Minister Joke Schauvliege : Ik wil niet dat hier de indruk wordt gewekt dat we op die verdeling wachten en ondertussen niets doen. We werken aan het Vlaams Klimaatbeleidsplan. We hebben zelf een reductie met 15 procent als doelstelling vooropgesteld. Op die manier werken we voort. Ik wil niet dat hier de indruk ontstaat dat we enkel afwachten en dat er bij gebrek aan een interne verdeling ondertussen niets gebeurt. We werken voort.
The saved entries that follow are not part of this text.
-- ==== Sys2Proof/Laws/KeepsPorts.lean ====
section
/-!
SUPPORT. Every piece of a command keeps what `Keeps` says: versions, translation, ports, starts, lockstep.
One lemma per function, named after it.
-/
set_option maxRecDepth 20000
namespace Sys2Proof.Machine
open Sys2Proof.Safety

/-! ### Versions -/

theorem keeps_dropSlice {s0 : State} {s : State} {sl : Fin 4} {keepJournal : Bool} (hs : Keeps s0 s)
    : Keeps s0 (State.dropSlice s sl keepJournal) := by
  unfold State.dropSlice
  try dsimp only
  repeat' first
    | with_reducible assumption | with_reducible apply keeps_loseSlice
    | (with_reducible refine keeps_id ?_; simp only [keeps_mk_iff])

theorem keeps_modSlot {s0 : State} {s : State} {i : Fin 256} {f : WSlot → WSlot} (hs : Keeps s0 s)
    : Keeps s0 (State.modSlot s i f) := by
  unfold State.modSlot
  try dsimp only
  repeat' first
    | with_reducible assumption | (with_reducible refine keeps_id ?_; simp only [keeps_mk_iff])

theorem keeps_deepScramble {s0 : State} {s : State} {r : Region} (hs : Keeps s0 s) : Keeps s0 (State.deepScramble s r) := by
  unfold State.deepScramble
  try dsimp only
  repeat' first
    | with_reducible assumption | with_reducible apply keeps_deepPut
    | with_reducible refine keeps_foldl (fun _ _ _ => ?_) ?_ | split | intro _ | dsimp only
    | refine keeps_mkDeep (fun h => ⟨h.rising, h.nonzero, h.poison⟩) ?_

theorem keeps_failVersion {s0 : State} {s : State} {i : Fin 256} {r : Region} {cause : Nat} (hs : Keeps s0 s)
    : Keeps s0 (State.failVersion s i r cause) := by
  unfold State.failVersion
  try dsimp only
  repeat' first
    | with_reducible assumption | with_reducible apply keeps_deepScramble | with_reducible apply keeps_irq
    | with_reducible apply keeps_modSlot

theorem keeps_dropLoads {s0 : State} {s : State} {n : PortId} (hs : Keeps s0 s) : Keeps s0 (State.dropLoads s n) := by
  unfold State.dropLoads
  try dsimp only
  repeat' first
    | with_reducible assumption | with_reducible apply keeps_failVersion
    | with_reducible refine keeps_foldl (fun _ _ _ => ?_) ?_ | split

/-! ### Xlate -/

theorem keeps_countParity {s0 : State} {s : State} {n : Nat} (hs : Keeps s0 s) : Keeps s0 (State.countParity s n) := by
  unfold State.countParity
  try dsimp only
  repeat' first
    | with_reducible assumption | (with_reducible refine keeps_id ?_; simp only [keeps_mk_iff])
    | (with_reducible refine ok_id ?_; simp only [ok_mk_iff]) | split

theorem keeps_tableParity {s0 : State} {s : State} {cl : ClusterId} {ast va : Nat} (hs : Keeps s0 s)
    : Keeps s0 (State.tableParity s cl ast va) := by
  unfold State.tableParity
  try dsimp only
  repeat' first
    | with_reducible assumption | with_reducible apply keeps_countParity
    | (with_reducible refine keeps_id ?_; simp only [keeps_mk_iff])
    | (with_reducible refine ok_id ?_; simp only [ok_mk_iff]) | split

theorem keeps_cacheTable {s0 : State} {s : State} {cl : ClusterId} {t : TableEnt} (hs : Keeps s0 s)
    : Keeps s0 (State.cacheTable s cl t) := by
  unfold State.cacheTable
  try dsimp only
  repeat' first
    | with_reducible assumption | (with_reducible refine keeps_id ?_; simp only [keeps_mk_iff])

theorem keeps_countWalk {s0 : State} {s : State} (hs : Keeps s0 s) : Keeps s0 (State.countWalk s) := by
  unfold State.countWalk
  try dsimp only
  repeat' first
    | with_reducible assumption | (with_reducible refine keeps_id ?_; simp only [keeps_mk_iff])

theorem keeps_countRange {s0 : State} {s : State} {f : XFault} (hs : Keeps s0 s) : Keeps s0 (State.countRange s f) := by
  unfold State.countRange
  try dsimp only
  repeat' first
    | with_reducible assumption | with_reducible apply keeps_countWalk | split

theorem keeps_reportFault {s0 : State} {s : State} {addr ast cause : Nat} (hs : Keeps s0 s)
    : Keeps s0 (State.reportFault s addr ast cause) := by
  unfold State.reportFault
  try dsimp only
  repeat' first
    | with_reducible assumption | (with_reducible refine keeps_id ?_; simp only [keeps_mk_iff])

theorem keeps_streamParity {s0 : State} {s : State} {c : CoreId} {t : Fin 8} {ast va : Nat} (hs : Keeps s0 s)
    : Keeps s0 (State.streamParity s c t ast va) := by
  unfold State.streamParity
  try dsimp only
  repeat' first
    | with_reducible assumption | with_reducible apply keeps_countParity
    | (with_reducible refine keeps_id ?_; simp only [keeps_mk_iff])
    | (with_reducible refine ok_id ?_; simp only [ok_mk_iff]) | split

theorem keeps_stewardParity {s0 : State} {s : State} {cl : ClusterId} {ast va : Nat} (hs : Keeps s0 s)
    : Keeps s0 (State.stewardParity s cl ast va) := by
  unfold State.stewardParity
  try dsimp only
  repeat' first
    | with_reducible assumption | with_reducible apply keeps_countParity
    | (with_reducible refine keeps_id ?_; simp only [keeps_mk_iff])
    | (with_reducible refine ok_id ?_; simp only [ok_mk_iff]) | split

theorem keeps_streamLookup {s0 : State} {s : State} {c : CoreId} {t : Fin 8} {rt : Bool} {ast va : Nat} (hs : Keeps s0 s)
    : KeepsOpt2 s0 (State.streamLookup s c t rt ast va) := by
  unfold State.streamLookup
  repeat' first
    | with_reducible exact keepsOpt2_none
    | with_reducible refine keepsOpt2_some ?_
    | with_reducible assumption
    | (with_reducible refine keeps_id ?_; simp only [keeps_mk_iff])
    | split

theorem keeps_streamInsert {s0 : State} {s : State} {c : CoreId} {t : Fin 8} {l : Leaf} (hs : Keeps s0 s)
    : Keeps s0 (State.streamInsert s c t l) := by
  unfold State.streamInsert
  try dsimp only
  repeat' first
    | with_reducible assumption | (with_reducible refine keeps_id ?_; simp only [keeps_mk_iff])

theorem keeps_stewardLookup {s0 : State} {s : State} {cl : ClusterId} {ast va : Nat} (hs : Keeps s0 s)
    : KeepsOpt2 s0 (State.stewardLookup s cl ast va) := by
  unfold State.stewardLookup
  repeat' first
    | with_reducible exact keepsOpt2_none
    | with_reducible refine keepsOpt2_some ?_
    | with_reducible assumption
    | (with_reducible refine keeps_id ?_; simp only [keeps_mk_iff])
    | split

theorem keeps_stewardInsert {s0 : State} {s : State} {cl : ClusterId} {l : Leaf} (hs : Keeps s0 s)
    : Keeps s0 (State.stewardInsert s cl l) := by
  unfold State.stewardInsert
  try dsimp only
  repeat' first
    | with_reducible assumption | (with_reducible refine keeps_id ?_; simp only [keeps_mk_iff])

/-! ### Ports -/

theorem keeps_present {s0 : State} {s : State} {n : PortId} {op : PortOp} {addr beats : Nat} {qos : Fin 4} {record : Bool}
    {o : Owner} {w : List (Nat × Byte)} (hs : Keeps s0 s) : KeepsOpt s0 (State.present s n op addr beats qos record o w) := by
  unfold State.present
  try dsimp only
  repeat' first
    | with_reducible assumption | with_reducible exact keepsOpt_none | with_reducible refine keepsOpt_some ?_
    | with_reducible apply keeps_modPort | (with_reducible refine keepsOpt_id ?_; split)

theorem keeps_await {s0 : State} {s : State} {n : PortId} {w : Waiter} (hs : Keeps s0 s) : Keeps s0 (State.await s n w) := by
  unfold State.await
  try dsimp only
  repeat' first
    | with_reducible assumption | with_reducible apply keeps_modPort

theorem keeps_dropTxn {s0 : State} {s : State} {n : PortId} {id : Byte} (hs : Keeps s0 s)
    : Keeps s0 (State.dropTxn s n id) := by
  unfold State.dropTxn
  try dsimp only
  repeat' first
    | with_reducible assumption | with_reducible apply keeps_modPort

theorem keeps_portError {s0 : State} {s : State} {n : PortId} {addr op err qos : Nat} (hs : Keeps s0 s)
    : Keeps s0 (State.portError s n addr op err qos) := by
  unfold State.portError
  try dsimp only
  repeat' first
    | with_reducible assumption | with_reducible apply keeps_health | with_reducible apply keeps_modPort

theorem keeps_countRead {s0 : State} {s : State} {n : PortId} {va len : Nat} (hs : Keeps s0 s)
    : Keeps s0 (State.countRead s n va len) := by
  unfold State.countRead
  try dsimp only
  repeat' first
    | with_reducible assumption | with_reducible apply keeps_modPort

theorem keeps_rtLateness {s0 : State} {s : State} {n : PortId} {t : Txn} (hs : Keeps s0 s)
    : Keeps s0 (State.rtLateness s n t) := by
  unfold State.rtLateness
  try dsimp only
  repeat' first
    | with_reducible assumption | with_reducible apply keeps_health | with_reducible apply keeps_modPort | split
We wachten niet op de interne verdeling van het aandeel in de reductie met 15 procent met betrekking tot de non-ETS-sectoren.
De voorzitter : Mevrouw Van den Eynde heeft het woord.
Mevrouw Marleen Van den Eynde : Ik kan enkel de hoop uitdrukken dat de Vlaamse Regering het been stijf zal houden en de gelden zal blokkeren tot er meer duidelijkheid over de verdeling van de gelden komt.
Motie
De voorzitter : Door de heer Vandaele en door mevrouw Van den Eynde werden tot besluit van deze interpellatie moties aangekondigd. Ze moeten zijn ingediend uiterlijk om 17 uur op de tweede werkdag volgend op de sluiting van de vergadering.
Het parlement zal zich daarover tijdens een volgende plenaire vergadering uitspreken.
De interpellatie en de vraag om uitleg zijn afgehandeld.